• Exercise instructions: All lines holding the string "Machine" should be copied from the data below.

• Information given:
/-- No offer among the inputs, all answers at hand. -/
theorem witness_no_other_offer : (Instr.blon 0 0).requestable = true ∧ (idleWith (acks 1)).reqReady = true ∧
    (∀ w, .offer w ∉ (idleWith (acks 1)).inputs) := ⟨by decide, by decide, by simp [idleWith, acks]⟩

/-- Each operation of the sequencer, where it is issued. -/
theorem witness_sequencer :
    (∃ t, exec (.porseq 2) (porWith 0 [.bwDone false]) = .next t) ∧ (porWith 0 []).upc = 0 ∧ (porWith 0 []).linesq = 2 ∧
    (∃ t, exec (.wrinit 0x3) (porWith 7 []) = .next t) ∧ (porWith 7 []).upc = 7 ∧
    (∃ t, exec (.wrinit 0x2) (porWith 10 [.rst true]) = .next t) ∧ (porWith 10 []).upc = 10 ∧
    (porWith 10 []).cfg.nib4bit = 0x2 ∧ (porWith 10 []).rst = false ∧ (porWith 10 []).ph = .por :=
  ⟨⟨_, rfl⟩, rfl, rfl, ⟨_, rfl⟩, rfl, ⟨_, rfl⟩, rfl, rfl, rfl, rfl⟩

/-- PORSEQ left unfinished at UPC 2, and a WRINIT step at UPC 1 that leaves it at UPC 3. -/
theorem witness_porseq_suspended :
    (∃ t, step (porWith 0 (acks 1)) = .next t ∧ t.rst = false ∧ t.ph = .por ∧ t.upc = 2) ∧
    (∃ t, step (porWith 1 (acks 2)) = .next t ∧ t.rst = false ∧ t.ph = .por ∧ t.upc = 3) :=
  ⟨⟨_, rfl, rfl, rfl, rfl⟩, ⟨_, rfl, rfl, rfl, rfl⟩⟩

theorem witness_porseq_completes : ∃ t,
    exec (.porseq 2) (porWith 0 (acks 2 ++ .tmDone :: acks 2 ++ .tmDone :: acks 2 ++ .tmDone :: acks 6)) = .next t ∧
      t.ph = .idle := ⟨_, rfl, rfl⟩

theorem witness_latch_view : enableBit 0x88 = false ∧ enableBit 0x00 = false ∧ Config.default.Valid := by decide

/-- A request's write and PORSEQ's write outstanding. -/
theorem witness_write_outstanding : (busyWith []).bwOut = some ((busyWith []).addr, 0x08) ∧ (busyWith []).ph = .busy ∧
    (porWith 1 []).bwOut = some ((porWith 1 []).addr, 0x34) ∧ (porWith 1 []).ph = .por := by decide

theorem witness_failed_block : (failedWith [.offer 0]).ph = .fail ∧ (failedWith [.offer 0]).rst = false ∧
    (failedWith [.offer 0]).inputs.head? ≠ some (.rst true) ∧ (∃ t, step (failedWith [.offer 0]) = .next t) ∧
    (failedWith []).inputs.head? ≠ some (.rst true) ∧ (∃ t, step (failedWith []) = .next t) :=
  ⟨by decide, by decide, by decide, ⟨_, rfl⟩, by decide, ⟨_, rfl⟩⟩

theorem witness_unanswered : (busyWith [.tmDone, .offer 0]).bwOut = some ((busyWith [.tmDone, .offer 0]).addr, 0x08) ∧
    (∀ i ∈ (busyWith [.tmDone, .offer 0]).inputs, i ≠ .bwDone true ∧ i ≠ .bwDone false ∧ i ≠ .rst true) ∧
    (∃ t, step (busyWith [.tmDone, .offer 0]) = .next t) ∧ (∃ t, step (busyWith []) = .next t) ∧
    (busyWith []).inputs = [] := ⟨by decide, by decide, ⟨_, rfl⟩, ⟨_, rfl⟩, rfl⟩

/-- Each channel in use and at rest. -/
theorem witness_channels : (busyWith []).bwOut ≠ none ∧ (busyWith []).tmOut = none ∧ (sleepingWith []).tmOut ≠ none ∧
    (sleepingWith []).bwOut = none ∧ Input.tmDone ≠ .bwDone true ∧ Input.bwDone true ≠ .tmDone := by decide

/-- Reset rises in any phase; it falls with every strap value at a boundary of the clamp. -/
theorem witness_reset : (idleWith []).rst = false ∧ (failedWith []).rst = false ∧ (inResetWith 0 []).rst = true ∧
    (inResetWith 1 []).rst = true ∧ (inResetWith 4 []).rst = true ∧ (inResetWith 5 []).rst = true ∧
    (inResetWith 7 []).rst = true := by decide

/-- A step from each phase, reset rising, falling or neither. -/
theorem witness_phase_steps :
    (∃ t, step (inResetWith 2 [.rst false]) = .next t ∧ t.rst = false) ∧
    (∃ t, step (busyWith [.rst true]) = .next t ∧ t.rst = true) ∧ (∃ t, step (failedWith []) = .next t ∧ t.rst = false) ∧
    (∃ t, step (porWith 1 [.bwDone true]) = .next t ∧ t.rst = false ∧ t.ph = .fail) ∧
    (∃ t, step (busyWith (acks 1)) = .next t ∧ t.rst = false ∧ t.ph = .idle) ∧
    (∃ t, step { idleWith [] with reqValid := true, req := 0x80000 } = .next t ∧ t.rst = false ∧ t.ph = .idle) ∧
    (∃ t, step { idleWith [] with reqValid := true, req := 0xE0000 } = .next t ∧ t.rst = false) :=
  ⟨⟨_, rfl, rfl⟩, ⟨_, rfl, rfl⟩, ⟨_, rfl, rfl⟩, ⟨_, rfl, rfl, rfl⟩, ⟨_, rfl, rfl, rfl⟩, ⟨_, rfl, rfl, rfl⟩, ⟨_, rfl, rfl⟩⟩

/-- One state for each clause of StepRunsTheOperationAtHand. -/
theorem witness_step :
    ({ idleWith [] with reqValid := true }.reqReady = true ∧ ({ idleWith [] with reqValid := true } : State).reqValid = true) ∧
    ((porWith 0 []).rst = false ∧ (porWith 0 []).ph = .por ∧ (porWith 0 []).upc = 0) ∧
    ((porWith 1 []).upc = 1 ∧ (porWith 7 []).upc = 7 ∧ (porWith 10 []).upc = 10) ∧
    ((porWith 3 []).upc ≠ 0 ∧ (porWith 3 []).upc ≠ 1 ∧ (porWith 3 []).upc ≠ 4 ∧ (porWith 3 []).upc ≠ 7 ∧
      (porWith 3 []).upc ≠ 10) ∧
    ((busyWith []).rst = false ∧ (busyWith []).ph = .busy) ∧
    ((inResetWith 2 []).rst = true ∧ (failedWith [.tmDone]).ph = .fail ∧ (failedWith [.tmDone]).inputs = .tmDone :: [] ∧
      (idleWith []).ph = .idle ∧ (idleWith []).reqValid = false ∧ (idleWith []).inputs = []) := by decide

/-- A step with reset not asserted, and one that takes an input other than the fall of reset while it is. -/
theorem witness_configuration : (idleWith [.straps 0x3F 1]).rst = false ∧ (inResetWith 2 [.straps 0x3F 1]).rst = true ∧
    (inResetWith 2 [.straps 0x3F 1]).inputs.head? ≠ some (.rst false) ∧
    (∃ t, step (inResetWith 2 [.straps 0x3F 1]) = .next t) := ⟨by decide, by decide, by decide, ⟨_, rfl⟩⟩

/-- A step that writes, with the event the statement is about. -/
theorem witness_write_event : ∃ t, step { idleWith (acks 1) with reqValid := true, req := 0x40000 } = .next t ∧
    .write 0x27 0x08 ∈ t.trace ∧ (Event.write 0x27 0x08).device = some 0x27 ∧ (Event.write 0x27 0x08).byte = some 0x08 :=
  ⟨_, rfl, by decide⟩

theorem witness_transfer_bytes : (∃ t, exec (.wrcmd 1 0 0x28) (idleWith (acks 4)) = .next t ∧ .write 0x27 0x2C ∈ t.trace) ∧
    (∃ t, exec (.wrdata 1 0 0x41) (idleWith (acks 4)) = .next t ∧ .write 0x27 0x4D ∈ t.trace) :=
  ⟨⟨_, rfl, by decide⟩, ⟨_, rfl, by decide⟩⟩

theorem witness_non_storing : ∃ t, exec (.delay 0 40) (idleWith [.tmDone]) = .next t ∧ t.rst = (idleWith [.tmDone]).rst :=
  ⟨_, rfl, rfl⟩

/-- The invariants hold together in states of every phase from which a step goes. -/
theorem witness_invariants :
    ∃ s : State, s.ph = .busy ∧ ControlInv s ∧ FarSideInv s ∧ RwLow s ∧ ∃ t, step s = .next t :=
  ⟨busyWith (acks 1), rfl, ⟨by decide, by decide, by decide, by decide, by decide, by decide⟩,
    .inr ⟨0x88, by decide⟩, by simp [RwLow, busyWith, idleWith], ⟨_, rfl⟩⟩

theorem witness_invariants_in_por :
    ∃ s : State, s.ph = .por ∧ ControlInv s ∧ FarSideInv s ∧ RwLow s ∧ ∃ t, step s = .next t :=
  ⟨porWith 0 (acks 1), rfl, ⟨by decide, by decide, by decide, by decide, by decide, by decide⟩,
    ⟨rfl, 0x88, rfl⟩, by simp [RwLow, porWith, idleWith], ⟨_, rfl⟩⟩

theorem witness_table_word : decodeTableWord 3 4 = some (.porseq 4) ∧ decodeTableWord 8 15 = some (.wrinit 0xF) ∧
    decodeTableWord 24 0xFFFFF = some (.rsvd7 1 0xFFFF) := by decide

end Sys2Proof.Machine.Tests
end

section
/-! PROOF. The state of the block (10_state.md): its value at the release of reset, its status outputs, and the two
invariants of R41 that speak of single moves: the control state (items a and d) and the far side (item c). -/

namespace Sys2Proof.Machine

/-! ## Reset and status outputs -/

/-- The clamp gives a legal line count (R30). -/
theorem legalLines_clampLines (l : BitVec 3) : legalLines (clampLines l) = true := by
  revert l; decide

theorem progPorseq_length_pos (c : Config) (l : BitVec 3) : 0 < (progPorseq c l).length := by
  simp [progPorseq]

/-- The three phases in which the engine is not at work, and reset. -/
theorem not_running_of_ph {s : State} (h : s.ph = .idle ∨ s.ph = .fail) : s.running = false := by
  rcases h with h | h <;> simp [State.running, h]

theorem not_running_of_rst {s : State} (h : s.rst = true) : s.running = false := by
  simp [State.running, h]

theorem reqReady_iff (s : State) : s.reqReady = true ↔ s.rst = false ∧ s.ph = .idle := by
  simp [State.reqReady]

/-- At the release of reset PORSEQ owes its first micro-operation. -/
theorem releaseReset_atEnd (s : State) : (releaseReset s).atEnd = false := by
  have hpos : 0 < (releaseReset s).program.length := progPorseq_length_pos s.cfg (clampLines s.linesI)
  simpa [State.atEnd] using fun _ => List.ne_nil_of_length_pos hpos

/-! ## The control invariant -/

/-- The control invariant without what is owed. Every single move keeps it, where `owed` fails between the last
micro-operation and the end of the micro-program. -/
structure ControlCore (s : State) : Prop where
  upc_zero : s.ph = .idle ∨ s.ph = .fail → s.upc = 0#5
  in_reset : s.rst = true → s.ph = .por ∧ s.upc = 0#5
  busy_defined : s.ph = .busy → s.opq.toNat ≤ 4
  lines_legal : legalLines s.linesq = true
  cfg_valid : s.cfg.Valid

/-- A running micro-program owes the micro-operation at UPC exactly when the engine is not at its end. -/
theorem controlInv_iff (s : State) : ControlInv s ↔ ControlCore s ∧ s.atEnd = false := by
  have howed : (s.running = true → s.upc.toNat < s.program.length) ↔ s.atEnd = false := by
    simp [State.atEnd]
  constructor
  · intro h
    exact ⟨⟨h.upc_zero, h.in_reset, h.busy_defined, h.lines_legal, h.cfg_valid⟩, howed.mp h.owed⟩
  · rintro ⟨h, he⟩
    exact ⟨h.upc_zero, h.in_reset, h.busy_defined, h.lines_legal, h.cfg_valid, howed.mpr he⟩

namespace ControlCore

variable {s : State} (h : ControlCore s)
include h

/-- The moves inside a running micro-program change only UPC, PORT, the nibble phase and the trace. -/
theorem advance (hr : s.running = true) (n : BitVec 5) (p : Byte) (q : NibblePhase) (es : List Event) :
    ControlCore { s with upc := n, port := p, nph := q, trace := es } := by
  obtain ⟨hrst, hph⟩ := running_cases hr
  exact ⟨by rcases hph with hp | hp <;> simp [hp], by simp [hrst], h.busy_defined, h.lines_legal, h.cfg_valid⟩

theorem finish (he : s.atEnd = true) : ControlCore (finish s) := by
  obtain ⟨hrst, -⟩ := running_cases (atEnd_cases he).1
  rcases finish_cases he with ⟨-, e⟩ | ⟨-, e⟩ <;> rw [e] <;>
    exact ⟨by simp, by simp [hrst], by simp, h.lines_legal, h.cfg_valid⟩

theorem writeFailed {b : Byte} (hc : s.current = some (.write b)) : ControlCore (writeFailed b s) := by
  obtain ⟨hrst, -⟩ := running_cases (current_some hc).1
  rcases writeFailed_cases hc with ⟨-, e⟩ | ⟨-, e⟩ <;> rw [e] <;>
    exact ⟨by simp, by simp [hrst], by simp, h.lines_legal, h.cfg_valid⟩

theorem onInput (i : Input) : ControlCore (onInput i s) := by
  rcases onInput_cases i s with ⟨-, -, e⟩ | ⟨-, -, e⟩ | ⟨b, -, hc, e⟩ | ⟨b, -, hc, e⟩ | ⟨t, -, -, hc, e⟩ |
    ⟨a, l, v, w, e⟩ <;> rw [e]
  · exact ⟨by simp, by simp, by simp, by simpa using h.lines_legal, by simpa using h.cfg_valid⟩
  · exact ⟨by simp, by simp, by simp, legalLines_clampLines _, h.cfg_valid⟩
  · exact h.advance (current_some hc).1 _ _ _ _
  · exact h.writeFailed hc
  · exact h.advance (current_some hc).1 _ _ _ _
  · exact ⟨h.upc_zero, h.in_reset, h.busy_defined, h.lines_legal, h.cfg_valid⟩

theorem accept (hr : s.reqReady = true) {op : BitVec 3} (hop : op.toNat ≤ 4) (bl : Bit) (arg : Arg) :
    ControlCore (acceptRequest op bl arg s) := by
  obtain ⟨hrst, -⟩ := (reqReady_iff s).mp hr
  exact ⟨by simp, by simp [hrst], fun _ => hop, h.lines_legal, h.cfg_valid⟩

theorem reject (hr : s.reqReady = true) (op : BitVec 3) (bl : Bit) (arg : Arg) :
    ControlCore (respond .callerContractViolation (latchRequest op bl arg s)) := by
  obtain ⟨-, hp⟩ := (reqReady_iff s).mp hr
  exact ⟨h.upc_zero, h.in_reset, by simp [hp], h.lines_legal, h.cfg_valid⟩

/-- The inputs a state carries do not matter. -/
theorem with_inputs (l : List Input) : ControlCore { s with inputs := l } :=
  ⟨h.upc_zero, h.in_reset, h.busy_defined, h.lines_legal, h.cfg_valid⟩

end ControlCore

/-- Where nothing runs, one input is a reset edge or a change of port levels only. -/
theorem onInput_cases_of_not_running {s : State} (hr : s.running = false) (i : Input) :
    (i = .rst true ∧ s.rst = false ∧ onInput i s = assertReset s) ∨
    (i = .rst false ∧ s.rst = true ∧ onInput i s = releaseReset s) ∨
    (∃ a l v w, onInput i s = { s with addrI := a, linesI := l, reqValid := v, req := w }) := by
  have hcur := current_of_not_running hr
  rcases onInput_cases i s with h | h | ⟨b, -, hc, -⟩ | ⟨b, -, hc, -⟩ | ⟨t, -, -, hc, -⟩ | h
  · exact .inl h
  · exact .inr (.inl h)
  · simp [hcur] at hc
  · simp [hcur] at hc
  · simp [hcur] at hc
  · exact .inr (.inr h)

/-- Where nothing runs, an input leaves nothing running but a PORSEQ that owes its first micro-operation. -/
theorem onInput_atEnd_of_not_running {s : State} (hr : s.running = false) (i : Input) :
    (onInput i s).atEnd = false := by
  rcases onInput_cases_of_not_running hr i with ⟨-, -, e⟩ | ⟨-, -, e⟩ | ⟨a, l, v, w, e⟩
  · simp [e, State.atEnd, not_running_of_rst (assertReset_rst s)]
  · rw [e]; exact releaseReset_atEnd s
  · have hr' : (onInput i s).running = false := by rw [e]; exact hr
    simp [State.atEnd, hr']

• Result of this exercise:
end Sys2Proof.Machine.Tests
namespace Sys2Proof.Machine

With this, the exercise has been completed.